• WHAT IS BEING ASKED
From the entries below, copy out every line with "false" in it.

━━━ DATA EXCERPTS ━━━

/-- SYNC on a line that is silent but for one byte: it is compared with the sync byte. -/
theorem runSync_answer {s : State} {b : Byte} {e : List EnvMove} (h : s.env = deviceAnswers 2 [b] e) :
    runSync s = syncEcho (rev8 b)
      { syncPrologue s with rxq := [], tx := s.tx ++ [.lineReset, .byte 0x55], env := e } := by
  rw [runSync_eq, sendTxbuf_syncPrologue_quiet h]
  simp only [concludeSync, if_true]
  rw [chanRxByte_answer (e := e) rfl rfl]
  rfl

/-- SYNC on a silent line: no echo. -/
theorem runSync_quiet {s : State} {e : List EnvMove} (h : s.env = deviceAnswers 2 [] e) :
    runSync s = (.failTransport .rxEmpty, setSync .unsynced
      { syncPrologue s with rxq := [], tx := s.tx ++ [.lineReset, .byte 0x55], env := e }) := by
  rw [runSync_eq, sendTxbuf_syncPrologue_quiet h]
  simp only [concludeSync, if_true]
  rw [chanRxByte_quiet (e := e) rfl rfl]

/-- SYNC where its Send fails before the byte: the line reset has gone out, nothing else. -/
theorem runSync_fails {s : State} {e : List EnvMove} (hfail : s.cfg.txCanFail = true)
    (h : s.env = List.replicate 2 EnvMove.quiet ++ ⟨[], none, true⟩ :: e) :
    runSync s = (.failTransport .txFail, setSync .unsynced { syncPrologue s with rxq := [], env := e }) := by
  have hframe : (syncPrologue s).txbuf = syncBody := by rw [syncPrologue_eq]
  have hcfg : (syncPrologue s).cfg = s.cfg := by rw [syncPrologue_eq]; rfl
  have henv : (syncPrologue s).env = EnvMove.quiet :: ⟨[], none, true⟩ :: e := by
    rw [syncPrologue_eq]
    simp [h, List.replicate]
  rw [runSync_eq, sendTxbuf, hframe, syncBody, send_fails (hcfg ▸ hfail) henv]
  rfl

/-- Settles O30: the byte that comes back is the sync byte. -/
theorem syncWithItsEchoOpensTheSession : Obligations.SyncWithItsEchoOpensTheSession := by
  intro s later hidle henv
  have hrun := runSync_answer (s := accept { op := .sync } s) henv
  have hecho : rev8 (rev8 0xAA) = Config.syncByte := by decide
  rw [syncEcho, if_pos hecho, hecho] at hrun
  refine ⟨_, exec_sync_of_idle hidle, ?_⟩
  rw [hrun]
  simp [syncPrologue_eq, Config.syncByte]

/-- Settles O31: another byte, no byte, or no Send. -/
theorem syncReportsEachFailureAndShutsTheWindow : Obligations.SyncReportsEachFailureAndShutsTheWindow := by
  intro s t later hidle hexec
  rw [exec_sync_of_idle hidle] at hexec
  cases hexec
  refine ⟨fun b hb henv => ?_, fun henv => ?_, fun hfail henv => ?_⟩
  · have hrun := runSync_answer (s := accept { op := .sync } s) henv
    have hother : rev8 (rev8 b) ≠ Config.syncByte := by rwa [rev8_rev8]
    rw [syncEcho, if_neg hother] at hrun
    rw [hrun]
    simp
  · rw [runSync_quiet (s := accept { op := .sync } s) henv]
    simp [syncPrologue_eq]
  · rw [runSync_fails (s := accept { op := .sync } s) hfail henv]
    simp [syncPrologue_eq]

/-- A Send that failed could fail (R34). -/
theorem txCanFail_of_send {l : List Byte} {s : State} (h : (send l s).1 = false) : s.cfg.txCanFail = true := by
  obtain ⟨k, -, -, hwhole, hnofail⟩ := send_tx l s
  cases hcan : s.cfg.txCanFail with
  | true => rfl
  | false => exact absurd (hwhole.mpr (hnofail hcan)) (by simp [h])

━━━

• OUTPUT BELOW
theorem txCanFail_of_send {l : List Byte} {s : State} (h : (send l s).1 = false) : s.cfg.txCanFail = true := by
  | false => exact absurd (hwhole.mpr (hnofail hcan)) (by simp [h])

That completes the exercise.